-------- Recorded data --------

/-- 70_reset_and_hazards.md R190: `OUT` is overwritten by an accepted FINISH or HASH, and then shows the fold of the new lanes
in `DONE`; no other frame changes it. -/
def Obligations.OutIsWrittenByDigestsOnly : Prop :=
  (∀ (F : Frame) (s t : State), answerFrame F s = .next t → t.out ≠ s.out →
    t.err = .ok ∧ (decode F = .cmd .finish ∨ ∃ P, decode F = .cmd (.hash P))) ∧
  (∀ (F : Frame) (s t : State), answerFrame F s = .next t → t.err = .ok →
    (decode F = .cmd .finish ∨ ∃ P, decode F = .cmd (.hash P)) →
    t.ph = .done ∧ t.out = t.v.v0 ^^^ t.v.v1 ^^^ t.v.v2 ^^^ t.v.v3)

/-- 10_state.md, the writes of the access matrix, which the spec (R24) marks as derived from the command rules: what each
command leaves unchanged whenever it answers, accepted or not. -/
def Obligations.CommandsWriteOnlyTheirRegisters : Prop :=
  (∀ c d s t, exec (.cfg c d) s = .next t → t = { s with rcC := t.rcC, rcD := t.rcD, err := t.err }) ∧
  (∀ P s t, exec (.key P) s = .next t → t = { s with k := t.k, kv := t.kv, ph := t.ph, err := t.err } ∧
    (s.kv = true → t.kv = true)) ∧
  (∀ s t, exec .init s = .next t →
    t = { s with v := t.v, pend := t.pend, fill := t.fill, len := t.len, ph := t.ph, err := t.err }) ∧
  (∀ P s t, exec (.update P) s = .next t →
    t = { s with v := t.v, pend := t.pend, fill := t.fill, len := t.len, err := t.err } ∧
    (s.fill.toNat + P.length < 8 → t.v = s.v)) ∧
  (∀ s t, exec .finish s = .next t → t = { s with v := t.v, out := t.out, ph := t.ph, err := t.err }) ∧
  (∀ P s t, exec (.hash P) s = .next t →
    t = { s with v := t.v, pend := t.pend, fill := t.fill, len := t.len, out := t.out, ph := t.ph, err := t.err })

/-- 10_state.md R26: the phase register's values and its transitions: an accepted command was allowed and leaves the table's
phase, a rejected one leaves the phase unchanged, an allowed one is accepted (CFG with two legal counts, KEY with a Secret of
16 bytes), and the value 3 is no phase. -/
def Obligations.PhaseFollowsItsTable : Prop :=
  (phaseBits .idle = 0 ∧ phaseBits .absorb = 1 ∧ phaseBits .done = 2 ∧ ∀ p, phaseBits p ≠ 3) ∧
  (∀ (i : Instr) (s t : State), exec i s = .next t → t.err = .ok → allowedIn i s ∧ t.ph = phaseAfter i s.ph) ∧
  (∀ (i : Instr) (s t : State), exec i s = .next t → t.err ≠ .ok → t.ph = s.ph) ∧
  (∀ (i : Instr) (s : State), allowedIn i s → WellFormed i → (∀ c d, i = .cfg c d → c ≠ 0 ∧ d ≠ 0) →
    ∃ t, exec i s = .next t ∧ t.err = .ok) ∧
  (∀ (F : Frame) (s t : State), answerFrame F s = .next t → t.err ≠ .ok → t.ph = s.ph)

/-- 10_state.md R29: the status port, field by field. -/
def Obligations.StatusPortShowsFiveFields : Prop :=
  ∀ s : State,
    (statusPort s).extractLsb' 0 2 = phaseBits s.ph ∧ (statusPort s).getLsbD 2 = s.kv ∧
    (statusPort s).extractLsb' 3 5 = 0 ∧ (statusPort s).extractLsb' 8 8 = codeByte s.err ∧
    (statusPort s).extractLsb' 16 8 = s.rcC ∧ (statusPort s).extractLsb' 24 8 = s.rcD ∧
    hostPorts s = ⟨s.out, statusPort s⟩

/-- 43_finalization.md R140(b), 40_config_key_init.md R98(c), 44_drivers.md R155(a): INIT and HASH do not read the working
registers: two machines with the same key and counts, whatever session each has open, agree on everything these commands
write. -/
def Obligations.FreshStartIgnoresTheOldSession : Prop :=
  (∀ (s u t : State), s.kv = true → u.kv = true → s.k = u.k → exec .init s = .next t →
    exec .init u = .next { u with v := t.v, pend := t.pend, fill := t.fill, len := t.len, ph := t.ph, err := t.err }) ∧
  (∀ (P : List Byte) (s u t w : State), s.kv = true → u.kv = true → s.k = u.k → s.rcC = u.rcC → s.rcD = u.rcD →
    exec (.hash P) s = .next t → exec (.hash P) u = .next w →
    hostPorts w = hostPorts t ∧ ∀ i x y, exec i t = .next x → exec i w = .next y → hostPorts y = hostPorts x)

/-! ## Invariants -/

/-- 10_state.md R37, and the invariants the spec (R34) marks as derived: the reset state meets the invariants, and the output
port's. -/
def Obligations.ResetMeetsTheInvariants : Prop := StateInv State.reset ∧ OutputCurrent State.reset

/-- 10_state.md, the invariants the spec (R34) marks as derived: every step keeps the invariants, from every state that meets
them. -/
def Obligations.EveryStepKeepsTheInvariants : Prop :=
  ∀ s t : State, StateInv s → step s = .next t → StateInv t

/-- 10_state.md, which the spec (R34) marks as derived from the reset and command rules: the invariants hold in every
reachable state. -/
def Obligations.ReachableStatesMeetTheInvariants : Prop := ∀ s : State, Reachable s → StateInv s

/-- 43_finalization.md R138, R140; 95_test_vectors.md section 12: every step keeps `OUT = v0 ^ v1 ^ v2 ^ v3` in `DONE`. -/
def Obligations.EveryStepKeepsTheOutputCurrent : Prop :=
  ∀ s t : State, OutputCurrent s → step s = .next t → OutputCurrent t

/-! ## The sequence of lane operations -/

/-- 10_state.md R23: the lanes a command leaves are those its sequence of lane operations makes. The sequence is the model's
construction (log 11). -/
def Obligations.LanesFollowTheirOperations : Prop :=
  ∀ (i : Instr) (s t : State), exec i s = .next t → t.v = (laneOps i s).foldl applyLaneOp s.v

/-- 70_reset_and_hazards.md, which the spec (R194) marks as derived from R125, R137, R140: the number of rounds of each
accepted command. The sequence counted in is the model's construction (log 11). -/
def Obligations.RoundCountsOfTheCommands : Prop :=
  (∀ c d s, roundCount (.cfg c d) s = 0) ∧ (∀ P s, roundCount (.key P) s = 0) ∧ (∀ s, roundCount .init s = 0) ∧
  (∀ (P : List Byte) (s : State), s.ph = .absorb →
    roundCount (.update P) s = s.rcC.toNat * ((s.fill.toNat + P.length) / 8)) ∧
  (∀ s : State, s.ph = .absorb → roundCount .finish s = s.rcC.toNat + s.rcD.toNat) ∧
  (∀ (P : List Byte) (s : State), s.kv = true →
    roundCount (.hash P) s = s.rcC.toNat * (P.length / 8 + 1) + s.rcD.toNat) ∧
  (∀ (P : List Byte) (s : State), s.kv = true → s.rcC = 2 → s.rcD = 4 →
    roundCount (.hash P) s = 2 * (P.length / 8) + 6)

/-- 70_reset_and_hazards.md R193, 41_round.md R117: data independence: which lane operations a command performs depends only
on the opcode, the frame length, `RC_C`, `RC_D`, `FILL`, `PH` and `KV`, never on a key byte, a message byte, a lane or `PEND`.
The sequence is the model's construction (log 11). -/
def Obligations.LaneOperationsDoNotDependOnData : Prop :=
  ∀ (i j : Instr) (s u : State),
    opcodeOf i = opcodeOf j → (encode i).length = (encode j).length →
    s.rcC = u.rcC → s.rcD = u.rcD → s.fill = u.fill → s.ph = u.ph → s.kv = u.kv →
    (laneOps i s).map laneOpKind = (laneOps j u).map laneOpKind
end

--------

• **Task objective**
Read the listing line by line, and copy each line in which the word "StateInv" is found.

• **Output**
def Obligations.ResetMeetsTheInvariants : Prop := StateInv State.reset ∧ OutputCurrent State.reset
  ∀ s t : State, StateInv s → step s = .next t → StateInv t
def Obligations.ReachableStatesMeetTheInvariants : Prop := ∀ s : State, Reachable s → StateInv s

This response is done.